Some strategies for estimating present day heat flow from exploration wells, with examples

Abstract

Techniques for estimating heat flow from downhole temperature data are discussed, with application to 3 exploration wells in Australia. The thermal resistance method, or Bullard Plot, is straightforward to use, and allows rapid visual assessment of the consistency of temperature and thermal conductivity. Calculation of interval and apparent heat flow can be useful to reveal depth trends in heat flow, although the interval heat flow is sensitive to errors in the temperatures. A generalised least squares method relies on the specification of a priori, or input, values and uncertainties for the temperature and thermal conductivity data, as well as the heat flow, to obtain maximum likelihood model estimates of all parameters.

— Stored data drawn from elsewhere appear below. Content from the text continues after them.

-- ==== Sys2Proof/Machine/State.lean ====
section
/-! DEFINITION. The state of one block (10_state.md R34), the host's moves and the replies it reads
(R35), the reasons a step can stop, and the state after reset (R32). -/

namespace Sys2Proof.Machine

/-- One move of the host (10_state.md R35), each atomic and between commands. A read of `CMD` and a
write of `STATUS`, `FCMD` or `SRES` are no moves (R25). -/
inductive HostMove where
  /-- `ISSUE(cw)`: hand a command word to the sequencer through `CMD`. -/
  | issue (cw : Command)
  /-- `HWR(a, v)`: write block `a`. -/
  | hwr (a : Nat) (v : Block)
  /-- `HRD(a)`: read block `a`. -/
  | hrd (a : Nat)
  /-- `HSTATUS`: read `STATUS`. -/
  | hstatus
  /-- `HFCMD`: read `FCMD`. -/
  | hfcmd
  /-- `HSRES`: read `SRES`. -/
  | hsres
  /-- `RESET`. -/
  | reset
deriving DecidableEq, Repr

/-- What a reading move of the host returned (R35). -/
inductive HostReply where
  | block (v : Block)
  | status (v : BitVec 32)
  | fcmd (v : Command)
  | sres (v : Byte)
deriving DecidableEq, Repr

/-- The written blocks of `MEM`: block address and content, addresses strictly rising. A block that is
not listed has not been written since reset and reads as the free value `Config.powerOnBlock`
(R32, 20_memory.md R56; log 3, log 4). -/
abbrev Memory := List (Nat × Block)

/-- The canonical form: block addresses strictly rising. -/
abbrev Memory.wf (m : Memory) : Prop := m.Pairwise (fun p q => p.1 < q.1)

/-- The state of one block. The spec's five fields are `mem`, `sres`, `fault`, `cause`, `fcmd` (R34);
`cfg` holds the parameters, which no step changes (R31, log 1); `moves`, `replies` and `epoch` are the
model's own (log 5, log 6, log 3). -/
structure State where
  /-- `W`, `MEM_BLOCKS`, the ROM tables, `ALPHA` and `TOWER_MUL128` (R31). -/
  cfg : Config
  /-- `MEM` (R22). -/
  mem : Memory
  /-- `SRES` (R28). -/
  sres : Byte
  /-- `STATUS.FAULT` (R26). -/
  fault : Bool
  /-- `STATUS.CAUSE` (R26). -/
  cause : BitVec 4
  /-- `FCMD` (R27). -/
  fcmd : Command
  /-- The host moves not made yet, in the order the host makes them (20_memory.md R50). -/
  moves : List HostMove
  /-- What the host's reading moves returned, newest first. -/
  replies : List HostReply
  /-- How many resets there were since power-on; it selects the content of unwritten blocks. -/
  epoch : Nat
deriving DecidableEq, Repr

/-- The reasons a step stops. Both are raised by `step` for a host move to which the spec gives no
transition (R35: "Otherwise no move"); no command stops. Safe: the machine does not go on (log 8). -/
inductive Fault where
  /-- `HWR(a, v)` with `a` outside `MEM`. Raised by `hostWrite`. Safe. -/
  | hostWriteOutsideMem (a : Nat)
  /-- `HRD(a)` with `a` outside `MEM`. Raised by `hostRead`. Safe. -/
  | hostReadOutsideMem (a : Nat)
deriving DecidableEq, Repr

/-- The reasons the model declines. -/
inductive Refusal where
  /-- An instruction that has no meaning yet. Raised by an arm of `exec` alone; no arm raises it. Safe. -/
  | notModelled (mnemonic : String)
deriving DecidableEq, Repr

/-- The state after power-on reset (R32, 70_reset_and_hazards.md R180): `SRES`, `FAULT`, `CAUSE` and
`FCMD` zero, no block written. The configuration is the reference one (log 2); no move is waiting and
nothing has been read (log 5, log 6). -/
def State.reset : State where
  cfg := Config.reference
  mem := []
  sres := 0
  fault := false
  cause := 0
  fcmd := 0
  moves := []
  replies := []
  epoch := 0

end Sys2Proof.Machine
end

The dependence of these estimates to the input values can be examined with sensitivity matrices. A well from the Eromanga Basin (Graham 1) in southwestern Queensland with temperature data obtained during a downhole pressure survey and thermal conductivity estimates based on measurements from nearby well has a heat flow of 116±14mWm?2. Another well from the Gippsland Basin (Volador 1) shows inconsistencies in the temperature observations and assumed thermal conductivities. The heat flow is calculated to be 110±20mWm?2, although this is not considered to be a reliable estimate as the thermal conductivities are poorly constrained. The final example from Olympic Dam (RD21) has 65 accurate temperature observations and 18 laboratory thermal conductivity measurements. The data is shown to be consistent with a deep heat flow of 82±15mWm?2, and an additional 45mWm?2 from internal heat production, provided the measured thermal conductivity for one formation is accepted to be an overestimate of the in situ value.